RECORDS FOR THE EXERCISE -
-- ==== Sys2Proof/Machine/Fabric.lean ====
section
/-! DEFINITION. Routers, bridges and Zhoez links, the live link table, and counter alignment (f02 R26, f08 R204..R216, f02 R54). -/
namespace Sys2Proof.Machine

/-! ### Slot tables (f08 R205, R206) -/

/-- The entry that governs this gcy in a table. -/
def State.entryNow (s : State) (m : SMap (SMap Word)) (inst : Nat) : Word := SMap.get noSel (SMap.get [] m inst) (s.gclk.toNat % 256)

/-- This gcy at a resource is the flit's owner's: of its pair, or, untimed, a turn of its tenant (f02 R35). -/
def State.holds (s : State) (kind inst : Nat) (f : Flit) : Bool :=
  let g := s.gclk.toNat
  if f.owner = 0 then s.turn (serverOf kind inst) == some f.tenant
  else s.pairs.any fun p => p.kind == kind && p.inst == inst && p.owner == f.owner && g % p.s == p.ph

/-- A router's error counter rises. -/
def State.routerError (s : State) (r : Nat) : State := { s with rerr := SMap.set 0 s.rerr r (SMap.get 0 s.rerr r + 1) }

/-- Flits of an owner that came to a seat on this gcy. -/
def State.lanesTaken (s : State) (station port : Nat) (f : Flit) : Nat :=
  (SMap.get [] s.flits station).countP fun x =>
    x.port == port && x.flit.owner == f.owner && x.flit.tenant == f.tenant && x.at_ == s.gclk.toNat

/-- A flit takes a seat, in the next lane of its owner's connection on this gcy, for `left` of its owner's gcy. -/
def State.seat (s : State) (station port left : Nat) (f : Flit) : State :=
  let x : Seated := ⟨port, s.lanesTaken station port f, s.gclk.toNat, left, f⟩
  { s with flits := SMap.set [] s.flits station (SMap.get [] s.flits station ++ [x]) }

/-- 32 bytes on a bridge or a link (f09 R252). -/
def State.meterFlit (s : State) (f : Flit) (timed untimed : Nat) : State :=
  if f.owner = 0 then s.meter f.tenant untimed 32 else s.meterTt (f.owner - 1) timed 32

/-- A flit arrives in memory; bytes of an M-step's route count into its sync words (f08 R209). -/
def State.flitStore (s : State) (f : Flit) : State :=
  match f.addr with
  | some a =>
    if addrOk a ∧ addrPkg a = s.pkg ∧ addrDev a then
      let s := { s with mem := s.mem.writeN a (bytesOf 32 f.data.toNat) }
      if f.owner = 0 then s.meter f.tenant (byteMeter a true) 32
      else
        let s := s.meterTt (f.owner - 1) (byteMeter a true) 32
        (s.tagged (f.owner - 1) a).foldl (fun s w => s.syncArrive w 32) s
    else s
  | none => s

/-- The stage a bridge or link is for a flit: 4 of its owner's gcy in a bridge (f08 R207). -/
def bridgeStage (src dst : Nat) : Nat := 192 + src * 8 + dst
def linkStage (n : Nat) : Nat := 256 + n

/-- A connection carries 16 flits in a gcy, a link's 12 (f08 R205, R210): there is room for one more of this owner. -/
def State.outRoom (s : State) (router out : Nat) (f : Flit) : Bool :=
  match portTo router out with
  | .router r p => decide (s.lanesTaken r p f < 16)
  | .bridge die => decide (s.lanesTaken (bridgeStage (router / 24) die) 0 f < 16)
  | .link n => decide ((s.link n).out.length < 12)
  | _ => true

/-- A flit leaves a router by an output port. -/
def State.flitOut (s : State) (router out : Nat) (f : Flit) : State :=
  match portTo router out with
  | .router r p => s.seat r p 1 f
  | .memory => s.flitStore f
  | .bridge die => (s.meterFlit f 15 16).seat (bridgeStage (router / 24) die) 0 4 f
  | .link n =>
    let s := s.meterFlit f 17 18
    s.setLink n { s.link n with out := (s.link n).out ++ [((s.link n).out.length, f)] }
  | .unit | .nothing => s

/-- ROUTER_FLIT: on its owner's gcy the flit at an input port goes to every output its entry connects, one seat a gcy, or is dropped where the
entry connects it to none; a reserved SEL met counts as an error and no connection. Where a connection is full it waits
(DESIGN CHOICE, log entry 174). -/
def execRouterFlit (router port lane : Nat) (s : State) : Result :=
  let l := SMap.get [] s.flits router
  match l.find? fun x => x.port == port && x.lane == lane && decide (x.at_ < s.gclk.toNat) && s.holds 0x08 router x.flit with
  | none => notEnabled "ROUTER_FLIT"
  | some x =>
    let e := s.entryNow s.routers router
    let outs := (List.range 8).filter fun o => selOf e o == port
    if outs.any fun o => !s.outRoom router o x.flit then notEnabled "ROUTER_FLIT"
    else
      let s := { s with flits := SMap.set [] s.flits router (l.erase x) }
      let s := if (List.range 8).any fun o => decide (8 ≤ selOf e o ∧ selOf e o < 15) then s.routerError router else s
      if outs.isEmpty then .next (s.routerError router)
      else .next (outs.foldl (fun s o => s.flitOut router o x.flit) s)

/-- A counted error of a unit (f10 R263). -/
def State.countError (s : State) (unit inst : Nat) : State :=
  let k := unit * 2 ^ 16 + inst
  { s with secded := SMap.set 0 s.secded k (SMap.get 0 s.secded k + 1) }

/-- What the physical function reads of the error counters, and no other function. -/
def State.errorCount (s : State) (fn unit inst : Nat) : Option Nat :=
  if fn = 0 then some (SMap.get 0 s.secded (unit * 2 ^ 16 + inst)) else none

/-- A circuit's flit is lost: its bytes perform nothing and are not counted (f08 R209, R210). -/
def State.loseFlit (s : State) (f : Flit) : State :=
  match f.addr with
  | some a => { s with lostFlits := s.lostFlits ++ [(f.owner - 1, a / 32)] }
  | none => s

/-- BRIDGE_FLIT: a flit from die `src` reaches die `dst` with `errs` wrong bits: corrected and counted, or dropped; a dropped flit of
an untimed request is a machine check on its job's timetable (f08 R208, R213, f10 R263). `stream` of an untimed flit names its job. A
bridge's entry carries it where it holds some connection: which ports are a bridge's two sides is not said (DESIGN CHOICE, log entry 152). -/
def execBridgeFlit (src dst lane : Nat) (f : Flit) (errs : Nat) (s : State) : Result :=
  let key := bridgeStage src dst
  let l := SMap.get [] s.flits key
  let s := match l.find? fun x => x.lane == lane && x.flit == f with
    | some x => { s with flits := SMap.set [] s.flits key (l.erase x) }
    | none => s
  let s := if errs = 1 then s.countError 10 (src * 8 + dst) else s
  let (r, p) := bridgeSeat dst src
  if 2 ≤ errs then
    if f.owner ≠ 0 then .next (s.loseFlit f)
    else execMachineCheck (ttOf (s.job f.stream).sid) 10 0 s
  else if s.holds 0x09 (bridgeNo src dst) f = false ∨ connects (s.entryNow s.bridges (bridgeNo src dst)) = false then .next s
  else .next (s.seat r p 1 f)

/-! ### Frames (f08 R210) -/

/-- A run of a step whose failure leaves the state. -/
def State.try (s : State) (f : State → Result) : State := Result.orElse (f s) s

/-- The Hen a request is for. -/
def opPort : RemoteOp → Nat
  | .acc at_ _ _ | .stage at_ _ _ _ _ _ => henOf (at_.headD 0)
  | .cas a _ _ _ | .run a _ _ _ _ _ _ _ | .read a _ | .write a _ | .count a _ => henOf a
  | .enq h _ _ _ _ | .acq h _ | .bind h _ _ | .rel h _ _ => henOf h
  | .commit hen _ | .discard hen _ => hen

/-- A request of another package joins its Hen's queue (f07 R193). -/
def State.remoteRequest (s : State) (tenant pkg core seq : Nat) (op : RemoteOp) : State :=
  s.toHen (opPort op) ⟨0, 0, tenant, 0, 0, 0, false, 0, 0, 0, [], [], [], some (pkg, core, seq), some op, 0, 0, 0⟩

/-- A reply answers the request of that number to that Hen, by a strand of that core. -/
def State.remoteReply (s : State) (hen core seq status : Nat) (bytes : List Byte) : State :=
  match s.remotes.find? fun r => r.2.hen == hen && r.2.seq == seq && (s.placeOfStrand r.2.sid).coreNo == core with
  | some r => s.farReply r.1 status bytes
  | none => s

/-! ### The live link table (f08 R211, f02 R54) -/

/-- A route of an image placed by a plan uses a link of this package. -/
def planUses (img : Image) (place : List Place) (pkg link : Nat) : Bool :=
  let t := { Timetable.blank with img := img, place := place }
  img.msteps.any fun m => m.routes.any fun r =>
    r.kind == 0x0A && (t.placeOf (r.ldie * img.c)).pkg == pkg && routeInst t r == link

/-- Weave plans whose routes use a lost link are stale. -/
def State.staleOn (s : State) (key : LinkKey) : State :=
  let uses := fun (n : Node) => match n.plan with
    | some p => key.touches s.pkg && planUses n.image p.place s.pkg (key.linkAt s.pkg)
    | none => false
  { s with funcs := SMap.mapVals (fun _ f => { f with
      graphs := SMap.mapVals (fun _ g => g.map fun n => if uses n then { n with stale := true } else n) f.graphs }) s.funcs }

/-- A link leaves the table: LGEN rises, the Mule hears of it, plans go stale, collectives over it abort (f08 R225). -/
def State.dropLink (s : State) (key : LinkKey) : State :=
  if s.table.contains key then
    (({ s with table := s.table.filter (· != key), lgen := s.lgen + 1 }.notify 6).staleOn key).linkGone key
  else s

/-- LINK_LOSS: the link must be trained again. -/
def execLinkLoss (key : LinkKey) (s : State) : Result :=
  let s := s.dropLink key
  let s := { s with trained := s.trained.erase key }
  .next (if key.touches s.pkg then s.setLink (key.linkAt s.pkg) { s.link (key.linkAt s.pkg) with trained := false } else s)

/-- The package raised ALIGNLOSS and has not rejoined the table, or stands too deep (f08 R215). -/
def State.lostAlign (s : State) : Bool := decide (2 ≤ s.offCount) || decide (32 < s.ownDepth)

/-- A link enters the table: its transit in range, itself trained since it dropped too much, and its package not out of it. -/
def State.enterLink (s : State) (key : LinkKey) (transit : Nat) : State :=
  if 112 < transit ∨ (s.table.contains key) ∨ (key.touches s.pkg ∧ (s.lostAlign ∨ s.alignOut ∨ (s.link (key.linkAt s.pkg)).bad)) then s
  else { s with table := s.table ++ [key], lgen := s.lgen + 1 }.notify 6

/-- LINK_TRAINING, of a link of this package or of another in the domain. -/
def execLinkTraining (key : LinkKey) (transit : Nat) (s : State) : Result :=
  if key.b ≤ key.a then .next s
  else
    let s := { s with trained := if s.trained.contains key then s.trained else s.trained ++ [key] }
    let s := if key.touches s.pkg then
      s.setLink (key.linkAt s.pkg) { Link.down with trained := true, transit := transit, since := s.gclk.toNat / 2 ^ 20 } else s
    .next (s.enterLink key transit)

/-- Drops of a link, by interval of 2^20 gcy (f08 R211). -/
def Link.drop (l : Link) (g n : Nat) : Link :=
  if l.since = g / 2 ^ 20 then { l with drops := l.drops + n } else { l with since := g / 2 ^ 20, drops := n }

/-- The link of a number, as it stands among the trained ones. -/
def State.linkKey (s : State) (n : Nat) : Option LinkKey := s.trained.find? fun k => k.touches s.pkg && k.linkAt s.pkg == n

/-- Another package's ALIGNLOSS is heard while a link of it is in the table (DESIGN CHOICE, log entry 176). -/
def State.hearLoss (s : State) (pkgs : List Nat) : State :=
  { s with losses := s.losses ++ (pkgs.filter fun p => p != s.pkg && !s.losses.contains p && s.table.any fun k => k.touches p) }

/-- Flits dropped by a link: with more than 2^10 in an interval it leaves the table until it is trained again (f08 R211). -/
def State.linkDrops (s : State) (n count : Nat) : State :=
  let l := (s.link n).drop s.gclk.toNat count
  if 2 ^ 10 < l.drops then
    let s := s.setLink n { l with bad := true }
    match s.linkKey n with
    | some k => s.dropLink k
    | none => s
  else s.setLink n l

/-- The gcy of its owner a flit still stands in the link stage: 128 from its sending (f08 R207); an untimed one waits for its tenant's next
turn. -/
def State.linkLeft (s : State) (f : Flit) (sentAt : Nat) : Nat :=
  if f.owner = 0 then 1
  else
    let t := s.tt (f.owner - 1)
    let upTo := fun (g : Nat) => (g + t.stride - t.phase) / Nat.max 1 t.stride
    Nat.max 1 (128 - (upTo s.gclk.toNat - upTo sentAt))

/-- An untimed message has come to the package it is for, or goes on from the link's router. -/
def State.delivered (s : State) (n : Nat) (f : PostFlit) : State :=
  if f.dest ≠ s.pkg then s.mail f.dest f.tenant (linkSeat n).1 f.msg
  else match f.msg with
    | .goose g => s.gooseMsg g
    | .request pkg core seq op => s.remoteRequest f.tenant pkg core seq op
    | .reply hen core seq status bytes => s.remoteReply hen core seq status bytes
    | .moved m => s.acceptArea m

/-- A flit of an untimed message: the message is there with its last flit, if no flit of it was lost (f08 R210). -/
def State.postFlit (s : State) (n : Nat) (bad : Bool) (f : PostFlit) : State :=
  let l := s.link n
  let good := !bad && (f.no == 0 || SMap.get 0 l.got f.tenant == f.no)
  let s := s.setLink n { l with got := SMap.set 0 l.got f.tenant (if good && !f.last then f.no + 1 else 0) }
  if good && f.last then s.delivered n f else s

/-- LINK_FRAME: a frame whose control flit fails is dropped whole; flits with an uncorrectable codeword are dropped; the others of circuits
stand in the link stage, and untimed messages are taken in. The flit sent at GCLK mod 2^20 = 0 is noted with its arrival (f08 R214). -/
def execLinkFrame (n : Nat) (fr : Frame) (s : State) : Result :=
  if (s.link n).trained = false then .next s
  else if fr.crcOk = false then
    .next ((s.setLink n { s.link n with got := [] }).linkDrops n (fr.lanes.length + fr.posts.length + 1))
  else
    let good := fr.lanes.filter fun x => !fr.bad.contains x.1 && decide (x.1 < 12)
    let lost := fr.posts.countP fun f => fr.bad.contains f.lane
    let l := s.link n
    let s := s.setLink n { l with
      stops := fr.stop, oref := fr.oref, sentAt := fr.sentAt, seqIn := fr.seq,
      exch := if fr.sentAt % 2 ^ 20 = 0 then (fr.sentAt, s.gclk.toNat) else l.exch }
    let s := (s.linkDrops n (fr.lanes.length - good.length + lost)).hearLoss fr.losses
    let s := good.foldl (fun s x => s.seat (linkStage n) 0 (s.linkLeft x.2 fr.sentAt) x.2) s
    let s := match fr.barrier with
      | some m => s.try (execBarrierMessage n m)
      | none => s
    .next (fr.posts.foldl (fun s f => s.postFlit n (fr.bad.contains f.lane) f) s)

PROMPT - Say how many lines of the entries above include the string "untimed", giving the number and nothing else.

WRITTEN SOLUTION - 8